The license of the paper does not allow us to build upon its content and the AI assistant only knows about the paper metadata rather than the full article.

AI assistant instructions?

Results of the summarizing process for the arXiv paper: 2502.13189v1

This paper's license doesn't allow us to build upon its content and the summarizing process is here made with the paper's metadata rather than the article.

In their paper titled "MoBA: Mixture of Block Attention for Long-Context LLMs," Enzhe Lu, Zhejun Jiang, Jingyuan Liu, Yulun Du, Tao Jiang, Chao Hong, Shaowei Liu, Weiran He, Enming Yuan, Yuzhi Wang, Zhiqi Huang, Huan Yuan, Suting Xu, Xinran Xu, Guokun Lai,Yanru Chen,Huabin Zheng,Junjie Yan,Jianlin Su,Yuxin Wu Neo Y. Zhang,Zhilin Yang,Xinyu Zhou,Mingxing Zhang,Jiezhong Qiu introduce a groundbreaking solution to the challenge of scaling effective context length in large language models (LLMs) without incurring prohibitive computational complexity. They address the limitations of traditional attention mechanisms by proposing the approach which leverages the principles of . The authors emphasize the importance of allowing models to autonomously determine where to attend rather than imposing predefined biases. offers a novel architecture that excels in long-context tasks while providing the flexibility to seamlessly transition between full and sparse attention. This capability enhances efficiency without compromising performance and represents a significant advancement in efficient attention computation for LLMs. Notably,has already been successfully deployed to support Kimi's long-context requests and has demonstrated superior performance compared to existing approaches. The authors make their code available at https://github.com/MoonshotAI/MoBA for further exploration and implementation. Overall,this innovative work showcases how can revolutionize the field of artificial intelligence by enabling large language models to effectively handle complex reasoning tasks with extended context lengths.
Created on 08 Apr. 2025

Assess the quality of the AI-generated content by voting

Score: 0

Why do we need votes?

Votes are used to determine whether we need to re-run our summarizing tools. If the count reaches -10, our tools can be restarted.
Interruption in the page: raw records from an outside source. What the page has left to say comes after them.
-- ==== Sys2Proof/Certificates/Slice0/Obligations.lean ====
section
/-! DEFINITION. The statements about the engine, from the numbered rules of the spec. -/

open Sys2Proof Sys2Proof.Machine

/-- R48: the opcode map, complete. -/
def Obligations.ExactlySixWordsNameCommands : Prop :=
  decode 0x00 = .ok .nop ∧ decode 0x01 = .ok .kgen ∧ decode 0x02 = .ok .encb ∧ decode 0x03 = .ok .decb ∧
    decode 0x04 = .ok .encbuf ∧ decode 0x05 = .ok .decbuf ∧
    ∀ c : Byte, 0x05 < c → ∃ e, decode c = .error e

/-- R47, R48: encoding and decoding are inverse to each other. -/
def Obligations.EncodeAndDecodeAgree : Prop :=
  (∀ i, decode (encode i) = .ok i) ∧ ∀ c i, decode c = .ok i → encode i = c

/-- R49, R123: the 250 illegal words; each, when examined, is refused with code 1 whatever `KSV` and `LEN` are, and has
no other effect; every other word is one command. -/
def Obligations.IllegalWordsRefusedWithCodeOne : Prop :=
  (∀ c : Byte, (c.extractLsb' 3 5 ≠ 0 ∨ c.extractLsb' 0 3 = 6 ∨ c.extractLsb' 0 3 = 7) ↔ 0x05 < c) ∧
  (∀ c : Byte, 0x05 < c ↔ ∃ e, decode c = .error e) ∧
  (∀ c : Byte, ¬0x05 < c ↔ ∃ i, decode c = .ok i) ∧
  ((List.range 256).countP fun n => !(commandWordWellFormed (BitVec.ofNat 8 n))) = 250 ∧
  (∀ c : Byte, commandWordWellFormed c = true ↔ ∃ i, decode c = .ok i) ∧
  ∀ (s : State) (v : Word) (rest : List Txn), s.Ready → s.script = .regWrite 0 v :: rest →
    (v.extractLsb' 3 5 ≠ 0 ∨ v.extractLsb' 0 3 = 6 ∨ v.extractLsb' 0 3 = 7) →
    step s = .next { s with script := rest, err := true, errcode := 1 }

/-- A written command word that decodes goes to its command: the step is `exec` of it, past the script's entry. That
the examination of a word is `exec` of its command, which on an idle engine is the acceptance and not the completion,
is the model's choice (log entry 6). -/
def Obligations.ExaminedWordStepRunsItsCommand : Prop :=
  ∀ (s : State) (v : Word) (rest : List Txn) (i : Instr), s.Ready → s.script = .regWrite 0 v :: rest →
    decode (v.extractLsb' 0 8) = .ok i → step s = exec i { s with script := rest }

/-- On the engine's turn a busy engine runs the command `OPC` names (R111). Of an idle one R111 says that it has no
step; that the machine's step then answers the same state with the script moved on is the model's choice (log entry
12), as is an empty script being the engine's turn (log entry 5). -/
def Obligations.EngineTurnRunsLatchedCommand : Prop :=
  ∀ (s : State) (rest : List Txn), s.EngineTurn rest →
    (∀ i, s.InProgress i → step s = exec i { s with script := rest }) ∧
    (s.busy = false → step s = .next { s with script := rest })

/-- An opcode-table word placed by `withFetchWord` is what the next step runs (log entry 7: the model's choice of how a
word is placed). -/
def Obligations.PlacedWordRunsNext : Prop :=
  ∀ (s : State) (nbits w : Nat) (i : Instr), decodeTableWord nbits w = some i →
    step (s.withFetchWord nbits w) = exec i { s with busy := false, err := false, errcode := 0 }

/-- R108: a command word is examined in this order and the first matching line applies. -/
def Obligations.CommandWordsExaminedInOrder : Prop :=
  ∀ (s : State) (v : Word) (rest : List Txn), s.Ready → s.script = .regWrite 0 v :: rest →
    let op : BitVec 3 := v.extractLsb' 0 3
    let line1 := v.extractLsb' 3 5 ≠ 0 ∨ op = 6 ∨ op = 7
    let line2 := (op = 2 ∨ op = 3 ∨ op = 4 ∨ op = 5) ∧ s.ksv = false
    let line3 := (op = 4 ∨ op = 5) ∧ s.cfg.bufBytes < s.len.toNat
    (line1 → step s = .next { s with script := rest, err := true, errcode := 1 }) ∧
    (¬line1 → line2 → step s = .next { s with script := rest, err := true, errcode := 2 }) ∧
    (¬line1 → ¬line2 → line3 → step s = .next { s with script := rest, err := true, errcode := 3 }) ∧
    (¬line1 → ¬line2 → ¬line3 → step s = .next { s with script := rest, opc := op, busy := true })

/-- R109: a command write is ignored entirely while `BUSY = 1` or `ERR = 1`. -/
def Obligations.CommandWritesIgnoredWhileBusyOrError : Prop :=
  ∀ (s : State) (v : Word) (rest : List Txn), s.script = .regWrite 0 v :: rest →
    (s.busy = true ∨ (s.busy = false ∧ s.err = true)) → step s = .next { s with script := rest }

/-- R124, R125: the two refusals of a legal command, by the command's own meaning. The first does not look at `LEN`. -/
def Obligations.KeyAndLengthRefusals : Prop :=
  ∀ s : State, s.Ready →
    (∀ i, i = .encb ∨ i = .decb ∨ i = .encbuf ∨ i = .decbuf → s.ksv = false →
      exec i s = .next { s with err := true, errcode := 2 }) ∧
    (∀ i, i = .encbuf ∨ i = .decbuf → s.ksv = true → s.cfg.bufBytes < s.len.toNat →
      exec i s = .next { s with err := true, errcode := 3 }) ∧
    (∀ i, i = .encbuf ∨ i = .decbuf → s.ksv = true → s.len.toNat = s.cfg.bufBytes →
      exec i s = .next { s with opc := opcode i, busy := true })

/-- R129, which the spec derives: while `ERR = 1` the cause stays the first one, and while `BUSY = 1` no error is
raised. -/
def Obligations.ErrorsDoNotNest : Prop :=
  ∀ s t : State, step s = .next t → ¬s.ResetNext →
    (s.err = true → (∀ v rest, s.script = .regWrite 1 v :: rest → v.getLsbD 2 = false) →
      t.err = true ∧ t.errcode = s.errcode) ∧
    (s.busy = true → t.err = s.err ∧ t.errcode = s.errcode)
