-- ==== Sys2Proof/Tests/Slice0.lean ====
section
/-! SUPPORT. The model's own tests. Expected results come from the spec: the encodings of 30_encoding.md R48, the worked
examples of the rules, the vectors of 95_test_vectors.md. After them, one witness for each obligation that has
hypotheses: states and operands that meet all of them, at the boundaries of its clauses. -/

open Sys2Proof Sys2Proof.Machine

namespace Sys2Proof.Tests

/-! A small state builder. -/

/-- The example table `T_EX` (R65) and `BUF_BYTES = 64`, as 95_test_vectors.md section 2.7 takes it. -/
def cfgEx : Config := ⟨tableEx, 64, by decide⟩

/-- An idle engine with no schedule, everything the spec leaves unspecified at zero. -/
def idle : State where
  cfg := cfgEx
  ks := Vector.replicate 25 seed
  busy := false
  ksv := false
  err := false
  errcode := 0
  din := 0
  dout := 0
  len := 0
  ibuf := []
  obuf := []
  opc := 0
  k0w := 0
  k1w := 0
  l := 0
  u := 0
  rnd := 0
  chk := 0
  script := []
  replies := []
  draws := 0

/-- An idle engine that holds the schedule. -/
def keyed : State := { idle with ks := keyScheduleGen tableEx, ksv := true }

/-- `s` with the command `i` in progress. -/
def running (i : Instr) (s : State) : State := { s with busy := true, opc := opcode i }

/-- `s` whose host does `x` next. -/
def doing (x : Txn) (s : State) : State := { s with script := [x] }

/-- `s` with a refusal of code `c` pending. -/
def refusedWith (c : BitVec 2) (s : State) : State := { s with err := true, errcode := c }

/-- One field, or another view, of the next state. -/
def after {α : Type} (r : Result) (f : State → α) : Option α :=
  match r with
  | .next t => some (f t)
  | .fault _ => none
  | .refused _ => none

/-- `STATUS` after the command word `c` is written. -/
def statusAfterWord (c : Word) (s : State) : Option Byte := after (step (doing (.regWrite 0 c) s)) statusByte

/-- The first `n` bytes of `OBUF`. -/
def outBytes (n : Nat) (s : State) : List (Option Byte) := (List.range n).map s.obuf.lookup

/-- The bytes of D00's 9-byte scenario (95_test_vectors.md S2), in a buffer. -/
def nineBytes : Memory :=
  [(0, 0x01), (1, 0x02), (2, 0x03), (3, 0x04), (4, 0x05), (5, 0x06), (6, 0x07), (7, 0x08), (8, 0xFF)]

/-- Their encryption with `T_EX` (95_test_vectors.md section 2.6). -/
def nineEncrypted : Memory :=
  [(0, 0x0E), (1, 0x2B), (2, 0xD3), (3, 0x5D), (4, 0x75), (5, 0x8B), (6, 0x74), (7, 0x0C), (8, 0xFF)]

/-! Ill-formed terms that the checks of WellFormed refuse. -/

theorem test_wf_word_reserved_bits : commandWordWellFormed 0b00001000 = false := by decide
theorem test_wf_word_reserved_op6 : commandWordWellFormed 0b00000110 = false := by decide
theorem test_wf_word_reserved_op7 : commandWordWellFormed 0b00000111 = false := by decide
theorem test_wf_word_good : commandWordWellFormed 0b00000101 = true := by decide
theorem test_wf_table_repeated :
    configWellFormed #v[0, 0, 2, 3, 4, 5, 6, 7, 8, 9, 10, 11, 12, 13, 14, 15] 64 = false := by decide
theorem test_wf_capacity_too_large : configWellFormed tableId.table 4294967296 = false := by decide
theorem test_wf_config_good : configWellFormed tableId.table 4294967295 = true := by decide
theorem test_wf_instr : (Instr.decbuf).wellFormed = true := by decide

/-! Words written out from the table of R48, `RSV` then `OP`; then R49. -/

theorem test_decode_nop : decode (0b00000#5 ++ 0b000#3) = .ok .nop := by decide
theorem test_decode_kgen : decode (0b00000#5 ++ 0b001#3) = .ok .kgen := by decide
theorem test_decode_encb : decode (0b00000#5 ++ 0b010#3) = .ok .encb := by decide
theorem test_decode_decb : decode (0b00000#5 ++ 0b011#3) = .ok .decb := by decide
theorem test_decode_encbuf : decode (0b00000#5 ++ 0b100#3) = .ok .encbuf := by decide
theorem test_decode_decbuf : decode (0b00000#5 ++ 0b101#3) = .ok .decbuf := by decide
theorem test_decode_rejects_by_name :
    decode 0x06 = .error .reservedOpcode ∧ decode 0x07 = .error .reservedOpcode ∧
    decode 0x0A = .error .reservedBits ∧ decode 0xFF = .error .reservedBits := by decide
theorem test_decode_table_word : decodeTableWord 8 4 = some .encbuf ∧ decodeTableWord 8 6 = none := by decide
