-- ==== Sys2Proof/Syntax.lean ====
section
/-!
DEFINITION. The instructions of this hardware: the 1198 common events of spec/opcode_table.json, one constructor a row,
in the order of the spec's rules R200 to R1397. An event has no operand (30_encoding.md R101).
-/

namespace Sys2Proof
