-- ==== Sys2Proof/Decode.lean ====
section
/-!
DEFINITION. Decoding an event number (30_encoding.md R90, R91, R103), total on every number, and the encoder. The table is
that of spec/opcode_table.json, by the high byte of the number.
-/

namespace Sys2Proof
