-- ==== Sys2Proof/Machine/Occ1.lean ====
section
/-!
DEFINITION. `Occ(E)` (40_common_event_rules.md R120, R122) of the events, part 1 of 8: which occurrences a counter sees as
occurrences of E. Each definition conjoins the clauses of the event's own rule; a parent ("counted by X") stands before its
children, so the parts follow that order and not the order of the numbers.
-/

namespace Sys2Proof.Machine

/-- R200 SW_INCR (0x0000): "The counter counts each write to the PMSWINC_EL0 and PMSWINC register, for each implemented event
counter <n>:" -/
def occSwIncr (b : Obs) : Bool := b.own .swIncr

/-- R203 INST_RETIRED (0x0008): "The counter counts each architecturally-executed instruction." -/
def occInstRetired (b : Obs) : Bool := b.own .instRetired && b.gated .movprfx (b.has .pmuv3p9 || b.choice 3 .instRetired)

/-- R267 PRF_RETIRED (0x82B3): "The counter counts each architecturally executed prefetch instruction counted by INST_RETIRED." -/
def occPrfRetired (b : Obs) : Bool := occInstRetired b && b.own .prfRetired

/-- R201 LD_RETIRED (0x0006): "The counter counts each architecturally-executed memory-reading instruction counted by INST_RETIRED."
U1; U2 is the choice U31 of LDST_ANY_RETIRED. -/
def occLdRetired (b : Obs) : Bool :=
  occInstRetired b
    && (if occPrfRetired b then b.choice 1 .ldRetired else b.own .ldRetired)

/-- R202 ST_RETIRED (0x0007): "The counter counts each architecturally-executed memory-writing instruction counted by INST_RETIRED." -/
def occStRetired (b : Obs) : Bool := occInstRetired b && b.own .stRetired && b.never .storeExclusiveFailed

/-- R204 EXC_TAKEN (0x0009): "The counter counts each exception taken." -/
def occExcTaken (b : Obs) : Bool := b.own .excTaken

/-- 60_exceptions.md R1504: "The counter does not increment for exceptions other than those explicitly identified in these lists."
False only of an exception (EXC_TAKEN) of none of the kinds that PC_WRITE_RETIRED and BR_SKIP_RETIRED list: BRK and BKPT, UNDEFINED
instructions, and SVC, HVC and SMC. Log 72. -/
def Obs.exceptionIdentified (b : Obs) : Bool :=
  !occExcTaken b || b.is .breakpointInstruction || b.is .undefinedInstruction || b.is .exceptionGenerating

/-- R205 EXC_RETURN (0x000A): "The counter counts each architecturally-executed exception return instruction." U4 to U7: a draw per
execution. -/
def occExcReturn (b : Obs) : Bool :=
  b.own .excReturn
    && b.gated .excReturnUnpredictable (b.draw 4)
    && b.gated .excReturnIllegal (b.draw 4)

/-- R206 CID_WRITE_RETIRED (0x000B): "The counter counts each MSR write to CONTEXTIDR_EL1 and MCR write to CONTEXTIDR." Counted by
the register name of the instruction (10_state.md R38, R40). -/
def occCidWriteRetired (b : Obs) : Bool :=
  (b.writes [(.contextidrEl1, .msr), (.contextidr, .mcr)])
    && b.gated .followedWithoutCse (b.draw 8)

/-- R207 PC_WRITE_RETIRED (0x000C): "The counter counts each architecturally-executed Software change of the PC that is taken." U9,
U10; `pcWriteIncludes` says which of the four types of instruction are a Software change of the PC. R1504. Log 72. -/
def occPcWriteRetired (b : Obs) : Bool := b.own .pcWriteRetired && b.exceptionIdentified && b.pcGroup (b.pcWriteIncludes)

/-- R208 BR_IMMED_RETIRED (0x000D): "The counter counts each architecturally-executed immediate branch instruction." U12; conflict
C1. -/
def occBrImmedRetired (b : Obs) : Bool :=
  b.own .brImmedRetired
    && (if b.is .contextSynchronization then b.pcWriteIncludes 3 && b.choice 12 .brImmedRetired
      else if b.aarch32 then b.oneOf [.a32B, .a32Bl, .a32BlxLabel, .a32Cbz, .a32Cbnz] else b.oneOf [.a64B, .a64BCond, .a64Bl, .a64Cbz, .a64Cbnz, .a64Tbz, .a64Tbnz, .a64BcCond, .a64CbccImm, .a64CbccReg, .a64Cbbcc, .a64Cbhcc])

/-- R209 BR_RETURN_RETIRED (0x000E): "The counter counts each architecturally executed procedure return instruction." -/
def occBrReturnRetired (b : Obs) : Bool := b.own .brReturnRetired && b.procedureReturn

/-- R210 UNALIGNED_LDST_RETIRED (0x000F): "The counter counts each memory-reading instruction or memory-writing instruction access
that would generate an Alignment fault when Alignment fault checking is enabled." -/
def occUnalignedLdstRetired (b : Obs) : Bool :=
  b.own .unalignedLdstRetired
    && b.never .spAlignmentOnly
    && b.gated .accessGeneratesException (b.draw 13)

/-- R211 TTBR_WRITE_RETIRED (0x001C): "The counter counts each MSR write to TTBR0_EL1 and TTBR1_EL1 in AArch64 state and MCR and
MCRR write to TTBR0 and TTBR1 in AArch32 state." Counted by the register name of the instruction (10_state.md R39, R40). -/
def occTtbrWriteRetired (b : Obs) : Bool :=
  (b.writes [(.ttbr0El1, .msr), (.ttbr1El1, .msr), (.ttbr0, .mcr), (.ttbr0, .mcrr), (.ttbr1, .mcr), (.ttbr1, .mcrr)])
    && b.gated .followedWithoutCse (b.draw 14)

/-- R212 CHAIN (0x001E): "Even-numbered counters never increment as a result of this event." -/
def occChain (b : Obs) : Bool := b.own .chain

/-- R213 BR_RETIRED (0x0021): "The counter counts each branch instruction on the architecturally executed path that would incur cost
if mispredicted." U18, by type of instruction (log 59), U11. -/
def occBrRetired (b : Obs) : Bool :=
  (if b.is .unconditionalDirect then occInstRetired b && (b.has .pmuv3p9 || b.inSet 18 .brRetired 4)
      else if b.is .exceptionReturn then occInstRetired b && (b.has .pmuv3p9 || b.inSet 18 .brRetired 5)
      else b.own .brRetired)
    && b.pcGroup (b.brRetiredIncludes)

/-- R215 EXC_SVC (0x0082): "The counter counts each Supervisor Call exception counted by EXC_TAKEN that is Taken locally." -/
def occExcSvc (b : Obs) : Bool := occExcTaken b && b.own .excSvc && b.is .takenLocally

/-- R216 EXC_PABORT (0x0083): "The counter counts each Instruction Abort exception counted by EXC_TAKEN that is Taken locally." -/
def occExcPabort (b : Obs) : Bool := occExcTaken b && b.own .excPabort && b.is .takenLocally

/-- R217 EXC_DABORT (0x0084): "The counter counts each Guarded control stack Data Check Exception, Data Abort, SError interrupt, or
virtual SError interrupt exception counted by EXC_TAKEN that is Taken locally." -/
def occExcDabort (b : Obs) : Bool := occExcTaken b && b.own .excDabort && b.is .takenLocally

/-- R218 EXC_IRQ (0x0086): "The counter counts each IRQ or virtual IRQ exception counted by EXC_TAKEN that is Taken locally." -/
def occExcIrq (b : Obs) : Bool := occExcTaken b && b.own .excIrq && b.is .takenLocally

/-- R219 EXC_FIQ (0x0087): "The counter counts each FIQ or virtual FIQ exception counted by EXC_TAKEN that is Taken locally." -/
def occExcFiq (b : Obs) : Bool := occExcTaken b && b.own .excFiq && b.is .takenLocally

/-- R220 EXC_SMC (0x0088): "The counter counts each Secure Monitor Call exception counted by EXC_TAKEN." -/
def occExcSmc (b : Obs) : Bool := occExcTaken b && b.own .excSmc && b.never .otherException

/-- R221 EXC_HVC (0x008A): "The counter counts each Hypervisor Call exception counted by EXC_TAKEN." -/
def occExcHvc (b : Obs) : Bool := occExcTaken b && b.own .excHvc && b.never .hvcUndefined

/-- R214 EXC_UNDEF (0x0081): "The counter counts each exception counted by EXC_TAKEN that is Taken locally and is not counted as any
of the following:" 60_exceptions.md R1502 (b). -/
def occExcUndef (b : Obs) : Bool :=
  occExcTaken b
    && b.is .takenLocally
    && !occExcSvc b
    && !occExcSmc b
    && !occExcHvc b
    && !occExcPabort b
    && !occExcDabort b
    && !occExcIrq b
    && !occExcFiq b

/-- R222 EXC_TRAP_PABORT (0x008B): "The counter counts each Instruction Abort exception counted by EXC_TAKEN that is not Taken
locally." -/
def occExcTrapPabort (b : Obs) : Bool := occExcTaken b && b.own .excTrapPabort && !b.is .takenLocally

/-- R223 EXC_TRAP_DABORT (0x008C): "The counter counts each Guarded control stack Data Check Exception, Data Abort, SError
interrupt, or virtual SError interrupt exception counted by EXC_TAKEN, that is not Taken locally." -/
def occExcTrapDabort (b : Obs) : Bool := occExcTaken b && b.own .excTrapDabort && !b.is .takenLocally

/-- R225 EXC_TRAP_IRQ (0x008E): "The counter counts each IRQ or virtual IRQ exception counted by EXC_TAKEN that is not Taken
locally." -/
def occExcTrapIrq (b : Obs) : Bool := occExcTaken b && b.own .excTrapIrq && !b.is .takenLocally

/-- R226 EXC_TRAP_FIQ (0x008F): "The counter counts each FIQ or virtual FIQ exception counted by EXC_TAKEN that is not Taken
locally." -/
def occExcTrapFiq (b : Obs) : Bool := occExcTaken b && b.own .excTrapFiq && !b.is .takenLocally

/-- R224 EXC_TRAP_OTHER (0x008D): "The counter counts each exception counted by EXC_TAKEN that is not Taken locally and not counted
as any of the following:" 60_exceptions.md R1502 (c). -/
def occExcTrapOther (b : Obs) : Bool :=
  occExcTaken b
    && !b.is .takenLocally
    && !occExcSmc b
    && !occExcHvc b
    && !occExcTrapPabort b
    && !occExcTrapDabort b
    && !occExcTrapIrq b
    && !occExcTrapFiq b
Similar papers summarized with our AI tools

Navigate through even more similar papers through a

tree representation

Look for similar papers (in beta version)

By clicking on the button above, our algorithm will scan all papers in our database to find the closest based on the contents of the full papers and not just on metadata. Please note that it only works for papers that we have generated summaries for and you can rerun it from time to time to get a more accurate result while our database grows.

Disclaimer: The AI-based summarization tool and virtual assistant provided on this website may not always provide accurate and complete summaries or responses. We encourage you to carefully review and evaluate the generated content to ensure its quality and relevance to your needs.